▸ Stored data entries:
━━━━━━━━━━━━━━━━

-- ==== Sys2Proof/Machine/Control.lean ====
section
/-!
DEFINITION. Control instructions: row 0x0_ (spec/14 R342 to R348) but exit, the return stack
(R344, R345), yieldl (spec/07 R159) and tfence (spec/10 R245).
-/
namespace Sys2Proof.Machine

/-! ### The control instructions -/

/-- The lanes at the issue address that are not in Exec. -/
def Iss.offLanes (i : Iss) : List Nat := i.at_.filter fun l => !i.ex.contains l

/-- R156: each lane in Exec takes its target, and the others at the issue address go on. -/
def Iss.jump (i : Iss) (s : State) (w : Wave) (target : Nat → Nat) : State :=
  i.commit s (w.onLanes i.ex fun l x => { x with pc := target l }) i.offLanes

/-- A control instruction without causes of its own. -/
def runPlain (r : Row) (v : View) (s : State) (effect : Iss → State) : Res := issue r v s (fun _ => []) effect

def runNop (v : View) (s : State) : Res := runPlain rowNop v s fun i => i.commit i.s i.w i.at_
def execNop (f : LongF) (s : State) : Res := runNop f.view s
def execNopShort (f : ShortF) (s : State) : Res := runNop f.view s

/-- R342: the offset that a branch names. -/
def Iss.target (i : Iss) (disp : Int) : Nat := i.s.codeOff i.w.ctx (wrap (i.iaddr + disp) 64)

def runBr (v : View) (s : State) : Res :=
  runPlain rowBr v s fun i => let t := i.target v.brDisp; i.jump i.s i.w fun _ => t
def execBr (f : BrF) (s : State) : Res := runBr f.view s
def execBrShort (f : ShortBr) (s : State) : Res := runBr f.view s

/-- R343, R256: the forwarded code addresses of the lanes in Exec, and the state after a pipe operand is popped. -/
def Iss.codeTargets (i : Iss) : List (Nat × Nat) × State :=
  let (pops, s) := i.popAll
  (i.ex.map fun l => (l, i.s.forward i.w.ctx (i.operand pops (some .i64) i.v.a l)),
    if i.ex.isEmpty then s else s.readsAt ((s.ctx i.w.ctx).save + 0x100) 512)

/-- R343: 0x19 and 0x1A. -/
def Iss.targetCz (i : Iss) : List Cz :=
  let ts := i.codeTargets.1
  let c := i.s.ctx i.w.ctx
  let pick (code : Nat) (bad : Nat → Bool) : List Cz :=
    match ts.filter fun (_, t) => bad t with
    | [] => []
    | (l, t) :: r => [{ Cz.plain code (l :: r.map (·.1)) with maddr := t }]
  pick 0x19 (fun t => t % 4 != 0)
    ++ pick 0x1A fun t => decide (t < c.codeBase) || decide (c.codeBase + 4096 * c.codePages ≤ t)

/-- R343: the lanes in Exec go to their targets. -/
def Iss.jumpTo (i : Iss) (s : State) (w : Wave) (ts : List (Nat × Nat)) : State :=
  i.jump s w fun l => i.s.codeOff i.w.ctx ((find? ts l).getD 0)

/-- R344: the lanes in Exec whose return stack is full. -/
def Iss.fullCz (i : Iss) : List Cz :=
  match i.ex.filter fun l => decide (32 ≤ (i.w.lane l).ret.length) with
  | [] => []
  | ls => [Cz.plain 0x0F ls]

/-- R344: the return point of each lane in Exec is pushed; an entry beyond the eighth also goes to the live record. -/
def Iss.pushRet (i : Iss) (s : State) : State × Wave :=
  let w := i.w.onLanes i.ex fun _ x => { x with ret := i.nextPc :: x.ret }
  (i.ex.foldl (fun s l =>
    let j := (i.w.lane l).ret.length
    if 8 ≤ j then s.store (s.retAddr i.w.ctx i.key l j) 8 i.nextPc else s) s, w)

def runBri (v : View) (s : State) : Res :=
  issue rowBri v s (fun i => i.pipesCz ++ i.targetCz) fun i =>
    if !i.pipesReady then i.stall .pipe
    else let (ts, s) := i.codeTargets; i.jumpTo s i.w ts
def execBri (f : LongF) (s : State) : Res := runBri f.view s
def execBriShort (f : ShortF) (s : State) : Res := runBri f.view s

def runCall (v : View) (s : State) : Res :=
  issue rowCall v s Iss.fullCz fun i =>
    let t := i.target v.brDisp
    let (s, w) := i.pushRet i.s
    i.jump s w fun _ => t
def execCall (f : BrF) (s : State) : Res := runCall f.view s
def execCallShort (f : ShortBr) (s : State) : Res := runCall f.view s

def runCalli (v : View) (s : State) : Res :=
  issue rowCalli v s (fun i => i.fullCz ++ i.pipesCz ++ i.targetCz) fun i =>
    if !i.pipesReady then i.stall .pipe
    else
      let (ts, s) := i.codeTargets
      let (s, w) := i.pushRet s
      i.jumpTo s w ts
def execCalli (f : LongF) (s : State) : Res := runCalli f.view s
def execCalliShort (f : ShortF) (s : State) : Res := runCalli f.view s

/-- R345: 0x11 where a lane in Exec has nothing to pop. -/
def Iss.emptyCz (i : Iss) : List Cz :=
  match i.ex.filter fun l => (i.w.lane l).ret.isEmpty with
  | [] => []
  | ls => [Cz.plain 0x11 ls]

/-- R345: the newest return entry of a lane. -/
def Iss.popped (i : Iss) (l : Nat) : Nat := (i.s.refillLane i.w.ctx i.key l (i.w.lane l)).ret.headD 0

def runRet (v : View) (s : State) : Res :=
  issue rowRet v s Iss.emptyCz fun i =>
    let deep (l : Nat) : Bool := decide (8 < (i.w.lane l).ret.length)
    let s := (i.ex.filter deep).foldl (fun (s : State) l => s.readsAt (s.retAddr i.w.ctx i.key l ((i.w.lane l).ret.length - 1)) 8) i.s
    i.jump s (i.w.onLanes i.ex fun _ x => { x with ret := x.ret.tail }) i.popped
def execRet (f : LongF) (s : State) : Res := runRet f.view s
def execRetShort (f : ShortF) (s : State) : Res := runRet f.view s

/-- R159: the lanes in Exec are parked, after this issue. -/
def runYieldl (v : View) (s : State) : Res :=
  runPlain rowYieldl v s fun i =>
    (i.commit i.s i.w i.at_).onWave i.key fun w => w.onLanes i.ex fun _ x => { x with parked := some false }
def execYieldl (f : LongF) (s : State) : Res := runYieldl f.view s
def execYieldlShort (f : ShortF) (s : State) : Res := runYieldl f.view s

/-- R245, R347: what a tfence does once every token is clear. -/
def Iss.tfence (i : Iss) : State :=
  let w := i.w
  let give (code info : Nat) : State :=
    i.s.trap i.key w { pending := true, cause := code, lane := 0xFF, mask := maskOfLanes i.ex, iaddr := i.iaddr, maddr := 0,
                       info := info, adv := 0 }
  if w.trapMode then i.commit i.s w i.at_
  else match w.asyncs with
    | (c, q) :: _ => give c q
    | [] =>
      -- R84: as the gang was placed with it
      let en := match i.s.gang? w.gang with | some G => G.trapEn | none => (i.s.ctx w.ctx).trapEn
      match lowestEnabled w.flags en with
      | some f =>
        let info := w.flags.toNat + 2 ^ 32 * w.domains.toNat
        give (arithCause f (lowestDomain (domMask w.domains f))) info
      | none => i.commit i.s w i.at_

def runTfence (v : View) (s : State) : Res :=
  runPlain rowTfence v s fun i => if (List.range 6).all i.w.tokenClear then i.tfence else i.stall (.retry .token)
def execTfence (f : LongF) (s : State) : Res := runTfence f.view s
def execTfenceShort (f : ShortF) (s : State) : Res := runTfence f.view s

/-- R348: a cause that an instruction raises where Exec is not empty, with the next instruction as resume point (R247). -/
def Iss.selfCz (i : Iss) (code info : Nat) : List Cz :=
  if i.ex.isEmpty then [] else [{ Cz.plain code i.ex with info := info, adv := viewBytes i.v }]

def runTrap (v : View) (s : State) : Res :=
  issue rowTrap v s (fun i => i.selfCz 0x0C 0) fun i => i.commit i.s i.w i.at_
def execTrap (f : LongF) (s : State) : Res := runTrap f.view s
def execTrapShort (f : ShortF) (s : State) : Res := runTrap f.view s

def runBrk (v : View) (s : State) : Res :=
  issue rowBrk v s (fun i => i.selfCz 0x0D 0) fun i => i.commit i.s i.w i.at_
def execBrk (f : LongF) (s : State) : Res := runBrk f.view s
def execBrkShort (f : ShortF) (s : State) : Res := runBrk f.view s

end Sys2Proof.Machine
end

━━━━━━━━━━━━━━━━

▸ Exercise directions: Print, from the entries above, the line with "of a lane. -/", the line with "let s := (i.ex.filter" and all lines between them, exactly and with nothing else.

▸ Result below:
/-- R345: the newest return entry of a lane. -/
def Iss.popped (i : Iss) (l : Nat) : Nat := (i.s.refillLane i.w.ctx i.key l (i.w.lane l)).ret.headD 0

def runRet (v : View) (s : State) : Res :=
  issue rowRet v s Iss.emptyCz fun i =>
    let deep (l : Nat) : Bool := decide (8 < (i.w.lane l).ret.length)
    let s := (i.ex.filter deep).foldl (fun (s : State) l => s.readsAt (s.retAddr i.w.ctx i.key l ((i.w.lane l).ret.length - 1)) 8) i.s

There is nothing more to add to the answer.